The UoA High Performance Support Programme was set up because it recognised the difficulty in balancing university life and study while performing at an elite level. The programme aims to cultivate success academically and in their chosen high performance pursuit while improving individual wellbeing. Riley spoke of finding the High Performance Support Programme and how it’s recognition that what he was juggling wasn’t easy and that there were people and structures in place to support his juggling act so he could achieve greater success across his chosen pursuits. Reflecting on his attitude during his early years at university, Riley thought he could, and should, be shouldering all the burden without asking for support, advice or help when it was needed. By reaching out and communicating with friends, coaches, lecturers and other university support staff (via assistance from the High Performance Support Programme) about what he was juggling there was an understanding and softening in their view as to why Riley was absent or worn out. For Riley the High Performance Support Programme meant that he could continue performing at an elite level without having to sacrifice other interests or his own wellbeing.

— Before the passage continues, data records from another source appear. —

-- ==== Sys2Proof/Laws/Cells.lean ====
section
/-! SUPPORT. The laws of cell storage: a read after a write, other cells kept, and the canonical form
kept by every write. -/

namespace Sys2Proof.Machine

@[simp] theorem CellMap.read_nil (k : Nat) : CellMap.read [] k = 0 := rfl

theorem CellMap.read_cons (k' : Nat) (v : Word) (rest : CellMap) (k : Nat) :
    CellMap.read ((k', v) :: rest) k = if k = k' then v else CellMap.read rest k := rfl

/-- The canonical form says that the listed cell numbers rise and no listed word is zero. -/
theorem CellMap.wf_iff (m : CellMap) :
    m.wf = true ↔ m.Pairwise (fun a b => a.1 < b.1) ∧ ∀ e ∈ m, e.2 ≠ 0 := by
  induction m with
  | nil => simp [CellMap.wf]
  | cons e rest ih =>
    obtain ⟨k, v⟩ := e
    simp only [CellMap.wf, Bool.and_eq_true, bne_iff_ne, ne_eq, ih, List.pairwise_cons,
      List.mem_cons, forall_eq_or_imp]
    constructor
    · rintro ⟨⟨hv, hh⟩, hp, hz⟩
      refine ⟨⟨?_, hp⟩, hv, hz⟩
      cases rest with
      | nil => simp
      | cons f tail =>
        intro b hb
        have hkf : k < f.1 := by simpa using hh
        rcases List.mem_cons.mp hb with rfl | hb
        · exact hkf
        · exact lt_trans hkf ((List.pairwise_cons.mp hp).1 b hb)
    · rintro ⟨⟨hk, hp⟩, hv, hz⟩
      refine ⟨⟨hv, ?_⟩, hp, hz⟩
      cases rest with
      | nil => rfl
      | cons f tail => simpa using hk f (by simp)

/-- A cell below every listed one reads as 0. -/
theorem CellMap.read_eq_zero (m : CellMap) (k : Nat) (h : ∀ e ∈ m, k < e.1) : m.read k = 0 := by
  induction m with
  | nil => rfl
  | cons e rest ih =>
    obtain ⟨k', v⟩ := e
    have hk : k < k' := h (k', v) (by simp)
    rw [CellMap.read_cons, if_neg (by omega)]
    exact ih fun f hf => h f (by simp [hf])

/-- What a cell reads as after a write, in a store in canonical form. -/
theorem CellMap.read_write (m : CellMap) (h : m.wf = true) (k : Nat) (v : Word) (k' : Nat) :
    (m.write k v).read k' = if k' = k then v else m.read k' := by
  rw [CellMap.wf_iff] at h
  induction m with
  | nil =>
    by_cases hv : v = 0
    · simp [CellMap.write, hv]
    · rw [CellMap.write, if_neg hv]; rfl
  | cons e rest ih =>
    obtain ⟨k₀, v₀⟩ := e
    obtain ⟨hp, hz⟩ := h
    rw [List.pairwise_cons] at hp
    have ih := ih ⟨hp.2, fun e he => hz e (by simp [he])⟩
    have hlow : ∀ j, j ≤ k₀ → CellMap.read rest j = 0 := fun j hj =>
      CellMap.read_eq_zero rest j fun f hf => lt_of_le_of_lt hj (hp.1 f hf)
    simp only [CellMap.write]
    by_cases h1 : k < k₀
    · by_cases hv : v = 0
      · simp only [h1, hv, if_true, CellMap.read_cons]
        by_cases hk : k' = k
        · subst hk; simp [Nat.ne_of_lt h1, hlow _ h1.le]
        · simp [hk]
      · rw [if_pos h1, if_neg hv]; simp only [CellMap.read_cons]
    · by_cases h2 : k = k₀
      · subst h2
        by_cases hv : v = 0
        · simp only [lt_irrefl, if_false, if_true, hv, CellMap.read_cons]
          by_cases hk : k' = k
          · subst hk; simp [hlow]
          · simp [hk]
        · simp only [lt_irrefl, if_false, if_true, hv, CellMap.read_cons]
          by_cases hk : k' = k <;> simp [hk]
      · simp only [h1, h2, if_false, CellMap.read_cons, ih]
        by_cases hk : k' = k₀
        · subst hk; simp [Ne.symm h2]
        · simp [hk]

/-- The cells listed after a write are the written one and earlier ones. -/
theorem CellMap.mem_write (m : CellMap) (k : Nat) (v : Word) (e : Nat × Word)
    (h : e ∈ m.write k v) : (e = (k, v) ∧ v ≠ 0) ∨ e ∈ m := by
  induction m with
  | nil =>
    rw [CellMap.write] at h
    split_ifs at h with hv
    · exact absurd h (by simp)
    · exact .inl ⟨List.mem_singleton.mp h, hv⟩
  | cons f rest ih =>
    obtain ⟨k₀, v₀⟩ := f
    simp only [CellMap.write] at h
    split_ifs at h with h1 hv h2 hv
    · exact .inr h
    · rcases List.mem_cons.mp h with rfl | h
      · exact .inl ⟨rfl, hv⟩
      · exact .inr h
    · exact .inr (by simp [h])
    · rcases List.mem_cons.mp h with rfl | h
      · exact .inl ⟨rfl, hv⟩
      · exact .inr (by simp [h])
    · rcases List.mem_cons.mp h with rfl | h
      · exact .inr (by simp)
      · rcases ih h with h | h
        · exact .inl h
        · exact .inr (by simp [h])

/-- A write keeps the canonical form. -/
theorem CellMap.write_wf (m : CellMap) (h : m.wf = true) (k : Nat) (v : Word) :
    (m.write k v).wf = true := by
  rw [CellMap.wf_iff] at h ⊢
  refine ⟨?_, fun e he => ?_⟩
  · induction m with
    | nil => rw [CellMap.write]; split_ifs <;> simp
    | cons f rest ih =>
      obtain ⟨k₀, v₀⟩ := f
      obtain ⟨hp, hz⟩ := h
      have hp' := List.pairwise_cons.mp hp
      have ih := ih ⟨hp'.2, fun e he => hz e (by simp [he])⟩
      simp only [CellMap.write]
      split_ifs with h1 hv h2 hv
      · exact hp
      · refine List.pairwise_cons.mpr ⟨fun b hb => ?_, hp⟩
        rcases List.mem_cons.mp hb with rfl | hb
        · exact h1
        · exact lt_trans h1 (hp'.1 b hb)
      · exact hp'.2
      · subst h2; exact List.pairwise_cons.mpr ⟨hp'.1, hp'.2⟩
      · refine List.pairwise_cons.mpr ⟨fun b hb => ?_, ih⟩
        rcases CellMap.mem_write rest k v b hb with ⟨rfl, -⟩ | hb
        · show k₀ < k; omega
        · exact hp'.1 b hb
  · rcases CellMap.mem_write m k v e he with ⟨rfl, hv⟩ | he
    · exact hv
    · exact h.2 e he

/-- A write below a bound keeps every listed cell below it. -/
theorem CellMap.write_below (m : CellMap) (n k : Nat) (v : Word) (hk : k < n)
    (h : m.below n = true) : (m.write k v).below n = true := by
  simp only [CellMap.below, List.all_eq_true, decide_eq_true_eq] at h ⊢
  intro e he
  rcases CellMap.mem_write m k v e he with ⟨rfl, -⟩ | he
  · exact hk
  · exact h e he

/-- Two canonical stores that read the same everywhere are equal data. -/
theorem CellMap.eq_of_read_eq (m n : CellMap) (hm : m.wf = true) (hn : n.wf = true)
    (h : ∀ k, m.read k = n.read k) : m = n := by
  rw [CellMap.wf_iff] at hm hn
  induction m generalizing n with
  | nil =>
    cases n with
    | nil => rfl
    | cons f rest =>
      have := h f.1
      obtain ⟨k, v⟩ := f
      simp only [CellMap.read_nil, CellMap.read_cons, if_true] at this
      exact absurd this.symm (hn.2 (k, v) (by simp))
  | cons e rest ih =>
    obtain ⟨k, v⟩ := e
    have hv : v ≠ 0 := hm.2 (k, v) (by simp)
    cases n with
    | nil =>
      have := h k
      simp only [CellMap.read_nil, CellMap.read_cons, if_true] at this
      exact absurd this hv
    | cons f tail =>
      obtain ⟨k', v'⟩ := f
      have hv' : v' ≠ 0 := hn.2 (k', v') (by simp)
      have hm' := List.pairwise_cons.mp hm.1
      have hn' := List.pairwise_cons.mp hn.1
      have lowm : ∀ j, j ≤ k → CellMap.read rest j = 0 := fun j hj =>
        CellMap.read_eq_zero rest j fun f hf => lt_of_le_of_lt hj (hm'.1 f hf)
      have lown : ∀ j, j ≤ k' → CellMap.read tail j = 0 := fun j hj =>
        CellMap.read_eq_zero tail j fun f hf => lt_of_le_of_lt hj (hn'.1 f hf)
      have hkk : k = k' := by
        by_contra hne
        rcases Nat.lt_or_gt_of_ne hne with hlt | hlt
        · have := h k
          simp [CellMap.read_cons, hne, lown k hlt.le] at this
          exact hv this
        · have := h k'
          simp [CellMap.read_cons, Ne.symm hne, lowm k' hlt.le] at this
          exact hv' this.symm
      subst hkk
      have hvv : v = v' := by simpa [CellMap.read_cons] using h k
      subst hvv
      congr 1
      refine ih tail ⟨hm'.2, fun e he => hm.2 e (by simp [he])⟩
        ⟨hn'.2, fun e he => hn.2 e (by simp [he])⟩ fun j => ?_
      by_cases hj : j = k
      · subst hj; rw [lowm _ le_rfl, lown _ le_rfl]
      · simpa [CellMap.read_cons, hj] using h j

/-- Cell numbers are distinct: a cell number fixes register, channel and lane. -/
theorem cellNo_inj {i j : Nat} {c e : Channel} {l k : Lane} :
    cellNo i c l = cellNo j e k ↔ i = j ∧ c = e ∧ l = k := by
  constructor
  · intro h
    simp only [cellNo] at h
    have hc := c.toNat_lt; have he := e.toNat_lt; have hl := l.isLt; have hk := k.isLt
    have h1 : i = j := by omega
    have h2 : c.toNat = e.toNat := by omega
    have h3 : l.val = k.val := by omega
    exact ⟨h1, Channel.toNat_injective h2, Fin.ext h3⟩
  · rintro ⟨rfl, rfl, rfl⟩; rfl

/-- The cells of a register of a file of n registers are below 16 n. -/
theorem cellNo_lt {i n : Nat} (h : i < n) (c : Channel) (l : Lane) : cellNo i c l < 16 * n := by
  have hc := c.toNat_lt; have hl := l.isLt
  simp only [cellNo]; omega

/-- Vector cell numbers are distinct. -/
theorem vectorCellNo_inj {i j : Nat} {c e : Channel} :
    vectorCellNo i c = vectorCellNo j e ↔ i = j ∧ c = e := by
  constructor
  · intro h
    simp only [vectorCellNo] at h
    have hc := c.toNat_lt; have he := e.toNat_lt
    exact ⟨by omega, Channel.toNat_injective (by omega)⟩
  · rintro ⟨rfl, rfl⟩; rfl

/-- The cells of a vector of a file of n vectors are below 4 n. -/
theorem vectorCellNo_lt {i n : Nat} (h : i < n) (c : Channel) : vectorCellNo i c < 4 * n := by
  have hc := c.toNat_lt
  simp only [vectorCellNo]; omega

end Sys2Proof.Machine
end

So, what’s next for Riley Phillips-Harris? A summer in the Bay of Islands spent on his yacht prone to springing a leak is in his immediate future. 2020 presents several options that includes stunt doubling work, a Sydney law firm and pursuing a potential newly minted Olympic Sport in the form of WAKO kickboxing.
Further down the track Riley sees a career that protects the ‘little guy’, be it people or the environment, with international environmental law as a strong possibility. Riley’s other dream is to sail around the world, hopefully in a boat that is less likely to spring a leak than what he owns currently.
Wherever or whatever this driven and talented young man ends
up doing, it can be confidently testified that his time at the University of Auckland has been nothing short of remarkable.